I am not sure of your class. I have an FJ. Intensity sails seems to have the best market price for the FJ. Again, I do not know if they can do anything for you. 
best wishes, Lou


----------



## svHyLyte (Nov 13, 2008)

UnionPacific said:


> For a long time I have wanted a sailing dinghy.
> Yesterday i bought an EL TORO.
> and while that is great and all it is not 100% complete. Namely, it has no rigging, and a bad sail. Where can i get a sailing diagram, so i can rig it properly? also, is there a place that sells sails just for this racing class?
> thanks.


The El Torro is a great little boat that came about as a result of a bullshoot session at the Richmond Yacht Club (hence the shovel logo) in the late 1930's. We had one as a dinghy on our Rhodes Reliant in the early 70's.
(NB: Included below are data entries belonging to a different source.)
theorem exec_cxpBringupComplete_of_idle (h : s.imgs[m].shadow = none ∨ s.imgs[m].shadowReady = true) :
    exec (.cxpBringupComplete c ⟨b, reads⟩) s = .next s := by
  subst hm
  refine exec_of_up hup ((exec_cxpBringupComplete c _ s).trans (congrArg (whenUp s) ?_))
  dsimp only
  rw [howner]
  cases hs : s.imgs[masterOf s c].shadow with
  | none => rfl
  | some y => exact if_pos (h.resolve_left (by rw [hs]; exact Option.some_ne_none y))

theorem exec_cxpBringupFailed_eq (cause : BringupCause) : exec (.cxpBringupFailed c cause) s = .next
    (if s.imgs[m].shadow.isSome && !s.imgs[m].shadowReady && s.parts[p].load.isSome then failBringup s p m cause else s) := by
  subst hm
  refine exec_of_up hup ((exec_cxpBringupFailed c _ s).trans (congrArg (whenUp s) ?_))
  rw [howner]

end Bringup

/-- A cold load whose bring-up fails ends in FAULT_HELD. -/
theorem failBringup_stands {s : State} {p : PartId} {m : ImgId} {cause : BringupCause} {l : Load} (hl : s.parts[p].load = some l)
    (hstaged : l.staged = false) (hf : isFault s.parts[p].state = false) :
    standsInFault (failBringup s p m cause) p .faultHeld cGroupFailed := by
  unfold failBringup
  extract_lets k s1
  have hparts : s1.parts = s.parts := (logEvent_touch _ _ _ _ _ _).parts_eq
  rw [hl]
  dsimp only
  unfold failGroup
  rw [hparts, hl]
  dsimp only
  rw [hstaged, if_neg Bool.false_ne_true]
  exact faultEntry_stands _ _ _ _ _ (by rw [hparts]; exact hf)

/-! ### Headers (R324, R327) -/

/-- The port keeps what a header says. -/
def headerKept (y : ImgPortRec) (f w : Nat) (b : Option (Fin 4)) (c : ImgConn) : ImgConn :=
  { c with
    lineWidth := w, headerSeen := true
    bayer := if headerOk y f w && (y.pixelFormat = 4 || y.pixelFormat = 5 || y.pixelFormat = 6) && b.isSome then b else c.bayer }

/-- Are the port's next settings, and not those in force, the ones that a header is held against? -/
def portComing (x : ImgConn) : Bool := x.shadowReady && decide (x.shadow ≠ x.cfg)

theorem headerOk_iff (y : ImgPortRec) (f w : Nat) : headerOk y f w = true ↔ f = y.pixelFormat ∧ y.roiX + y.roiW ≤ w := by
  simp [headerOk]

/-- The state after a header that is held against `y`. -/
def headerTaken (s : State) (p : PartId) (m : ImgId) (y : ImgPortRec) (f w : Nat) (b : Option (Fin 4)) : State :=
  let s1 := updCam s m (headerKept y f w b)
  if portComing s.imgs[m] || !s.imgs[m].delivering then
    if headerOk y f w || s.imgs[m].headerSeen || s.parts[p].load.isNone then s1 else failBringup s1 p m .formatMismatch
  else if headerOk y f w then updCam s1 m (fun c => { c with mismatch := false })
  else if s.imgs[m].mismatch then s1
  else logPlain (updCam s1 m (fun c => { c with mismatch := true })) 0x0405 m.val

section Headers

variable {s : State} {c m : ImgId} {p : PartId} {y : ImgPortRec} (f w : Nat) (b : Option (Fin 4))

theorem exec_cxpImageHeader_eq (hup : s.glb.phase = .up) (hm : masterOf s c = m) (howner : s.imgs[m].owner = some p)
    (hy : (if portComing s.imgs[m] then s.imgs[m].shadow else camCfg s.imgs[m]) = some y) :
    exec (.cxpImageHeader c f w b) s = .next (headerTaken s p m y f w b) := by
  subst hm
  refine exec_of_up hup ((exec_cxpImageHeader c f w b s).trans (congrArg (whenUp s) ?_))
  dsimp only
  unfold portComing at hy
  rw [howner]
  dsimp only
  rw [hy]
  rfl

theorem headerTaken_of_fit (hcoming : portComing s.imgs[m] = false) (hdel : s.imgs[m].delivering = true) (hok : headerOk y f w = true) :
    headerTaken s p m y f w b = updCam (updCam s m (headerKept y f w b)) m (fun c => { c with mismatch := false }) := by
  rw [headerTaken, hcoming, hdel, hok]
  rfl

theorem headerTaken_of_misfit (hcoming : portComing s.imgs[m] = false) (hdel : s.imgs[m].delivering = true)
    (hbad : headerOk y f w = false) : headerTaken s p m y f w b =
      if s.imgs[m].mismatch then updCam s m (headerKept y f w b)
      else logPlain (updCam (updCam s m (headerKept y f w b)) m (fun c => { c with mismatch := true })) 0x0405 m.val := by
  rw [headerTaken, hcoming, hdel, hbad]
  rfl

theorem headerTaken_of_first (hdel : s.imgs[m].delivering = false) (hok : headerOk y f w = true) :
    headerTaken s p m y f w b = updCam s m (headerKept y f w b) := by
  rw [headerTaken, hdel, hok, Bool.not_false, Bool.or_true]
  rfl

variable (hmaster : s.imgs[m].master = m) (howner : s.imgs[m].owner = some p)
include hmaster howner

theorem headerKept_at : (updCam s m (headerKept y f w b)).imgs[m] = headerKept y f w b s.imgs[m] := updCam_at _ howner howner hmaster

/-- The port once a header of an episode has been judged. -/
theorem judged_at (g : ImgConn → ImgConn) :
    (updCam (updCam s m (headerKept y f w b)) m g).imgs[m] = g (headerKept y f w b s.imgs[m]) := by
  have h := headerKept_at f w b hmaster howner (y := y)
  rw [updCam_at (p := p) _ (by rw [h]; exact howner) (by rw [h]; exact howner) (by rw [h]; exact hmaster), h]

end Headers

/-- Settles O45. -/
theorem cameraPortsComeUpAndCheckHeaders : Obligations.CameraPortsComeUpAndCheckHeaders := by
  intro c m p x y s hup hm hx hmaster howner
  subst hx
  have hm' : masterOf s c = m := hm.symm
  have hcoming (hcfg : s.imgs[m].cfg = some y) (hnew : s.imgs[m].shadowReady = true → s.imgs[m].shadow = some y) :
      portComing s.imgs[m] = false := by
    cases hr : s.imgs[m].shadowReady with
    | false => exact congrArg (· && _) hr
    | true => rw [portComing, hr, hnew hr, hcfg, decide_eq_false (not_not_intro rfl), Bool.and_false]
  refine ⟨fun b reads boot hshadow hready hboot => ⟨fun hpass => ?_, fun l hfail hl hstaged hf => ?_⟩,
    fun b reads hidle => exec_cxpBringupComplete_of_idle hup hm' howner hidle, fun cause l hshadow hready hl hstaged hf => ?_,
    fun cause hidle => ?_, fun f w b hdel hcfg hnew => ⟨fun hfmt hwide => ?_, fun hbad => ?_⟩,
    fun f w b hdel hready hshadow hfmt hwide => ?_⟩
  · have h := exec_cxpBringupComplete_of_run hup hm' howner (b := b) hshadow hready hboot
    rw [if_pos hpass] at h
    have himgs : (advanceLoad (broughtUp s m y b boot) p).imgs = (broughtUp s m y b boot).imgs := (advanceLoad_keeps _ _).touch.imgs_eq
    have hport := broughtUp_at y b boot hmaster howner
    refine ⟨_, h, ?_, ?_⟩
    · exact ((updImg_keeps _ _ _).touch.mono (by decide)).step (updCam_keeps _ _ _).touch (by decide) |>.step
        (advanceLoad_keeps _ _).touch (by decide)
    · rw [himgs, hport]
      obtain ⟨h1, h2, h3, h4, h5, h6, h7⟩ := finishBringup_up b y (now s) { s.imgs[m] with ctrl := boot.1 }
      refine ⟨h1, h2, h3, h4, h5, h6, h7, fun hdel => ?_, fun hdel => ?_, fun k hk => broughtUp_off y b boot hmaster hk⟩
      · rw [finishBringup_of_idle (c := { s.imgs[m] with ctrl := boot.1 }) b y (now s) hdel]
        exact ⟨rfl, rfl, rfl, rfl⟩
      · rw [finishBringup_of_delivering (c := { s.imgs[m] with ctrl := boot.1 }) b y (now s) hdel]
        exact ⟨rfl, rfl, rfl, rfl⟩
  · have h := exec_cxpBringupComplete_of_run hup hm' howner (b := b) hshadow hready hboot
    rw [if_neg (by rw [hfail]; exact Bool.false_ne_true)] at h
    exact ⟨_, h, failBringup_stands (s := scriptRun s m boot) hl hstaged hf⟩
  · have h := exec_cxpBringupFailed_eq hup hm' howner cause
    rw [if_pos (by rw [hshadow, hready, hl]; rfl)] at h
    exact ⟨_, h, exec_touch h, failBringup_stands hl hstaged hf,
      fun q hq => ((failBringup_keeps s p m cause).others q (List.not_mem_cons_of_ne_of_not_mem hq List.not_mem_nil)).1⟩
  · rw [exec_cxpBringupFailed_eq hup hm' howner cause, if_neg]
    rcases hidle with h | h | h <;> simp [-Fin.getElem_fin, h]
  · have h := exec_cxpImageHeader_eq (y := y) f w b hup hm' howner (by rw [hcoming hcfg hnew, camCfg, hcfg]; rfl)
    rw [headerTaken_of_fit f w b (hcoming hcfg hnew) hdel ((headerOk_iff y f w).mpr ⟨hfmt, hwide⟩)] at h
    refine ⟨_, h, ((updCam_keeps _ _ _).touch.trans (updCam_keeps _ _ _).touch), ?_⟩
    rw [judged_at f w b hmaster howner]
    exact ⟨rfl, rfl⟩
  · have hno : headerOk y f w = false := by
      rw [Bool.eq_false_iff, ne_eq, headerOk_iff, not_and_or, Nat.not_le]
      exact hbad
    have hkept : ∀ x : ImgConn, (headerKept y f w b x).bayer = x.bayer := fun x => if_neg (by rw [hno]; exact Bool.false_ne_true)
    have h := exec_cxpImageHeader_eq (y := y) f w b hup hm' howner (by rw [hcoming hcfg hnew, camCfg, hcfg]; rfl)
    rw [headerTaken_of_misfit f w b (hcoming hcfg hnew) hdel hno] at h
    cases hmis : s.imgs[m].mismatch with
    | true =>
      rw [hmis, if_pos rfl] at h
      refine ⟨_, h, (updCam_keeps _ _ _).touch.mono (by decide), ?_⟩
      rw [headerKept_at f w b hmaster howner]
      exact ⟨hmis, hkept _, rfl⟩
    | false =>
      rw [hmis, if_neg Bool.false_ne_true] at h
      refine ⟨_, h, ?_, ?_⟩
      · exact (((updCam_keeps _ _ _).touch.trans (updCam_keeps _ _ _).touch).mono (by decide)).step (logEvent_touch _ _ _ _ _ _) (by decide)
      · rw [logPlain_imgs, judged_at f w b hmaster howner]
        exact ⟨rfl, hkept _, logEvent_flt_congr (s := s)
          (u := updCam (updCam s m (headerKept y f w b)) m fun c => { c with mismatch := true }) rfl rfl rfl _ _ _ _ _⟩
  · have hy : (if portComing s.imgs[m] then s.imgs[m].shadow else camCfg s.imgs[m]) = some y := by
      cases hcom : portComing s.imgs[m] with
      | true => exact hshadow
      | false =>
        have hcfg : s.imgs[m].cfg = some y := by
          rw [portComing, hready, Bool.true_and, decide_eq_false_iff_not, ne_eq, not_not] at hcom
          exact hcom.symm.trans hshadow
        rw [if_neg Bool.false_ne_true, camCfg, hcfg]
    have h := exec_cxpImageHeader_eq f w b hup hm' howner hy
    rw [headerTaken_of_first f w b hdel ((headerOk_iff y f w).mpr ⟨hfmt, hwide⟩)] at h
    refine ⟨_, h, (updCam_keeps _ _ _).touch, ?_⟩
    rw [headerKept_at f w b hmaster howner]
    exact ⟨rfl, rfl, rfl⟩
For information on the boats see (click on) EL TORO sailboat specifications and details on sailboatdata.com . For help with the boat, parts sources etc. see (click on) ETIYRA- El Toro International Yacht Racing Association


----------



## christian.hess (Sep 18, 2013)

after fixing it up, and you get good, you can do the "across the bay" solo in san francisco for some real fun! jajaja


----------



## UnionPacific (Dec 31, 2013)

first photo of our new skiff, i will drag it to the yacht today maybe.


----------



## jrcanoe (Dec 5, 2013)

I did a search and saw many new sails for about 450$. When i was looking for an extra sail for my mac dinghy I saw a used main that might work for you at Atlantic sail traders for 210$ stock # 43563 and Intensity sells a new sabot sail for 150$


----------



## Philzy3985 (Oct 20, 2012)

It's basically the SF Bay Area version of the US Sabot, so while there weren't a lot of El Toro's out there, you can rig it identical to a sabot, which have plenty of info on the internet.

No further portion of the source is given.